● Dataset entries:
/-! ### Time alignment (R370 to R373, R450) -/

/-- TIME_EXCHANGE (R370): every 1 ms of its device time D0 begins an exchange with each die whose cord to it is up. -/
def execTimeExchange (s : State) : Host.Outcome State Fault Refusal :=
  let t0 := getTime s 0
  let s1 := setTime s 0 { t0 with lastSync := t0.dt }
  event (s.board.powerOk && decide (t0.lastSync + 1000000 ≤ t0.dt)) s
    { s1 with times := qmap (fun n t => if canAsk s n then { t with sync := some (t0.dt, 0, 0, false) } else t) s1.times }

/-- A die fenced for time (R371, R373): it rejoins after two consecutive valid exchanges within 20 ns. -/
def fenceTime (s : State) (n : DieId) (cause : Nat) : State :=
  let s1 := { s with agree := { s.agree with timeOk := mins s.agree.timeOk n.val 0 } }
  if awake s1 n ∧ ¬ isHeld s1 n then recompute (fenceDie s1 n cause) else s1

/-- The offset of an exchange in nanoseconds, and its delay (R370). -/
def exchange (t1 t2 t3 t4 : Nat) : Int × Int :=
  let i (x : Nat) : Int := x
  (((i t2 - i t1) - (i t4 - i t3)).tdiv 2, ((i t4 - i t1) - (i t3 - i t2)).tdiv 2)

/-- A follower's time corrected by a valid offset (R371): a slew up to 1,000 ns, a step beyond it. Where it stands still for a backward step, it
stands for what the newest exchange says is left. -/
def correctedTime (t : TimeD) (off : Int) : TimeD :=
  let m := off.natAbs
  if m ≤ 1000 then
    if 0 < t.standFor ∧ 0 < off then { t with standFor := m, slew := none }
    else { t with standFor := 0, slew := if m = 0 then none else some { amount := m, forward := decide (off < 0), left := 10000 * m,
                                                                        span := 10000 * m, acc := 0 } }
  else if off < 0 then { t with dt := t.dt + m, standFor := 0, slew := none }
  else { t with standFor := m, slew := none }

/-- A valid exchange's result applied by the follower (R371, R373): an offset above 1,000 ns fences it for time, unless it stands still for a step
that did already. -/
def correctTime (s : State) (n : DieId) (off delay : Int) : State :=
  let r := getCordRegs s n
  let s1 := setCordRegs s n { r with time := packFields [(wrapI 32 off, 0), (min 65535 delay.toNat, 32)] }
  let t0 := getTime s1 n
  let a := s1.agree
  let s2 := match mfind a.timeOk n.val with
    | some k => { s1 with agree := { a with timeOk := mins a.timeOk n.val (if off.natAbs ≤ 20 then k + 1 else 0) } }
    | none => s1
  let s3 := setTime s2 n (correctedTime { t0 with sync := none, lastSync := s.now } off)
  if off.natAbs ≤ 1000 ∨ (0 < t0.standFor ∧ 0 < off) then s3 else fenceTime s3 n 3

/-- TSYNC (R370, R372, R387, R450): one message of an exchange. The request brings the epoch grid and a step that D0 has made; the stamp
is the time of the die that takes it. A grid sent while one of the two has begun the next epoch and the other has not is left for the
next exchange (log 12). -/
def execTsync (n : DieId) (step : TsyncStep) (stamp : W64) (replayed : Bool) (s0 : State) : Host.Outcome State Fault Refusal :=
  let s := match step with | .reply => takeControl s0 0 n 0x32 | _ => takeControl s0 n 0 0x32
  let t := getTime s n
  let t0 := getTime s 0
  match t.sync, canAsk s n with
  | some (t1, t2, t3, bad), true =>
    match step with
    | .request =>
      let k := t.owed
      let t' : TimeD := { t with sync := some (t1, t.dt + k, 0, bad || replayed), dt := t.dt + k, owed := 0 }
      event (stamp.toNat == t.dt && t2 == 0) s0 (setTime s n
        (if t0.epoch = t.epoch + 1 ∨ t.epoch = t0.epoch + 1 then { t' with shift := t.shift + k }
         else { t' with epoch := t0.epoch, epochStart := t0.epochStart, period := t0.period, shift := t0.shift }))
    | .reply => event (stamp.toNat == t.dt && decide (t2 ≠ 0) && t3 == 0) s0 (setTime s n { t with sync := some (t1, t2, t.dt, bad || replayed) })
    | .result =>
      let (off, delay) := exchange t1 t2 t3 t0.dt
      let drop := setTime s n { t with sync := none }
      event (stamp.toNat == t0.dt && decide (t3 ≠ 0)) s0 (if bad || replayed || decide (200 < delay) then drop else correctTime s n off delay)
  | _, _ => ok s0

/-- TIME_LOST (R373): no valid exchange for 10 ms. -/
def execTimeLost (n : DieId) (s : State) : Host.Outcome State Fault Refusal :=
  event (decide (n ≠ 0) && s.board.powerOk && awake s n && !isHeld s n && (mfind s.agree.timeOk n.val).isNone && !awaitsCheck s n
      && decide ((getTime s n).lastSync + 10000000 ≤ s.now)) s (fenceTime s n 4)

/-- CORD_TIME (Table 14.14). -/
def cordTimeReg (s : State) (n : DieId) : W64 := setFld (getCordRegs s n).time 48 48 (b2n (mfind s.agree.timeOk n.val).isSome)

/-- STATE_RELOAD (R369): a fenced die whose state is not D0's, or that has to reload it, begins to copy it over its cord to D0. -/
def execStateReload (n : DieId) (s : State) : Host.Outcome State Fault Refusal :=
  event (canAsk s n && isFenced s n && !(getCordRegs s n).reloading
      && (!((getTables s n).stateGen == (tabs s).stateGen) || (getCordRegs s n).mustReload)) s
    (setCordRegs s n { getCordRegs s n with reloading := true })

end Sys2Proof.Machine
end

● How to complete this task: Output every entry exactly as it appears.

● Answer to this task:
/-! ### Time alignment (R370 to R373, R450) -/

/-- TIME_EXCHANGE (R370): every 1 ms of its device time D0 begins an exchange with each die whose cord to it is up. -/
def execTimeExchange (s : State) : Host.Outcome State Fault Refusal :=
  let t0 := getTime s 0
  let s1 := setTime s 0 { t0 with lastSync := t0.dt }
  event (s.board.powerOk && decide (t0.lastSync + 1000000 ≤ t0.dt)) s
    { s1 with times := qmap (fun n t => if canAsk s n then { t with sync := some (t0.dt, 0, 0, false) } else t) s1.times }

/-- A die fenced for time (R371, R373): it rejoins after two consecutive valid exchanges within 20 ns. -/
def fenceTime (s : State) (n : DieId) (cause : Nat) : State :=
  let s1 := { s with agree := { s.agree with timeOk := mins s.agree.timeOk n.val 0 } }
  if awake s1 n ∧ ¬ isHeld s1 n then recompute (fenceDie s1 n cause) else s1

/-- The offset of an exchange in nanoseconds, and its delay (R370). -/
def exchange (t1 t2 t3 t4 : Nat) : Int × Int :=
  let i (x : Nat) : Int := x
  (((i t2 - i t1) - (i t4 - i t3)).tdiv 2, ((i t4 - i t1) - (i t3 - i t2)).tdiv 2)

/-- A follower's time corrected by a valid offset (R371): a slew up to 1,000 ns, a step beyond it. Where it stands still for a backward step, it
stands for what the newest exchange says is left. -/
def correctedTime (t : TimeD) (off : Int) : TimeD :=
  let m := off.natAbs
  if m ≤ 1000 then
    if 0 < t.standFor ∧ 0 < off then { t with standFor := m, slew := none }
    else { t with standFor := 0, slew := if m = 0 then none else some { amount := m, forward := decide (off < 0), left := 10000 * m,
                                                                        span := 10000 * m, acc := 0 } }
  else if off < 0 then { t with dt := t.dt + m, standFor := 0, slew := none }
  else { t with standFor := m, slew := none }

/-- A valid exchange's result applied by the follower (R371, R373): an offset above 1,000 ns fences it for time, unless it stands still for a step
that did already. -/
def correctTime (s : State) (n : DieId) (off delay : Int) : State :=
  let r := getCordRegs s n
  let s1 := setCordRegs s n { r with time := packFields [(wrapI 32 off, 0), (min 65535 delay.toNat, 32)] }
  let t0 := getTime s1 n
  let a := s1.agree
  let s2 := match mfind a.timeOk n.val with
    | some k => { s1 with agree := { a with timeOk := mins a.timeOk n.val (if off.natAbs ≤ 20 then k + 1 else 0) } }
    | none => s1
  let s3 := setTime s2 n (correctedTime { t0 with sync := none, lastSync := s.now } off)
  if off.natAbs ≤ 1000 ∨ (0 < t0.standFor ∧ 0 < off) then s3 else fenceTime s3 n 3

/-- TSYNC (R370, R372, R387, R450): one message of an exchange. The request brings the epoch grid and a step that D0 has made; the stamp
is the time of the die that takes it. A grid sent while one of the two has begun the next epoch and the other has not is left for the
next exchange (log 12). -/
def execTsync (n : DieId) (step : TsyncStep) (stamp : W64) (replayed : Bool) (s0 : State) : Host.Outcome State Fault Refusal :=
  let s := match step with | .reply => takeControl s0 0 n 0x32 | _ => takeControl s0 n 0 0x32
  let t := getTime s n
  let t0 := getTime s 0
  match t.sync, canAsk s n with
  | some (t1, t2, t3, bad), true =>
    match step with
    | .request =>
      let k := t.owed
      let t' : TimeD := { t with sync := some (t1, t.dt + k, 0, bad || replayed), dt := t.dt + k, owed := 0 }
      event (stamp.toNat == t.dt && t2 == 0) s0 (setTime s n
        (if t0.epoch = t.epoch + 1 ∨ t.epoch = t0.epoch + 1 then { t' with shift := t.shift + k }
         else { t' with epoch := t0.epoch, epochStart := t0.epochStart, period := t0.period, shift := t0.shift }))
    | .reply => event (stamp.toNat == t.dt && decide (t2 ≠ 0) && t3 == 0) s0 (setTime s n { t with sync := some (t1, t2, t.dt, bad || replayed) })
    | .result =>
      let (off, delay) := exchange t1 t2 t3 t0.dt
      let drop := setTime s n { t with sync := none }
      event (stamp.toNat == t0.dt && decide (t3 ≠ 0)) s0 (if bad || replayed || decide (200 < delay) then drop else correctTime s n off delay)
  | _, _ => ok s0

/-- TIME_LOST (R373): no valid exchange for 10 ms. -/
def execTimeLost (n : DieId) (s : State) : Host.Outcome State Fault Refusal :=
  event (decide (n ≠ 0) && s.board.powerOk && awake s n && !isHeld s n && (mfind s.agree.timeOk n.val).isNone && !awaitsCheck s n
      && decide ((getTime s n).lastSync + 10000000 ≤ s.now)) s (fenceTime s n 4)

/-- CORD_TIME (Table 14.14). -/
def cordTimeReg (s : State) (n : DieId) : W64 := setFld (getCordRegs s n).time 48 48 (b2n (mfind s.agree.timeOk n.val).isSome)

/-- STATE_RELOAD (R369): a fenced die whose state is not D0's, or that has to reload it, begins to copy it over its cord to D0. -/
def execStateReload (n : DieId) (s : State) : Host.Outcome State Fault Refusal :=
  event (canAsk s n && isFenced s n && !(getCordRegs s n).reloading
      && (!((getTables s n).stateGen == (tabs s).stateGen) || (getCordRegs s n).mustReload)) s
    (setCordRegs s n { getCordRegs s n with reloading := true })

end Sys2Proof.Machine
end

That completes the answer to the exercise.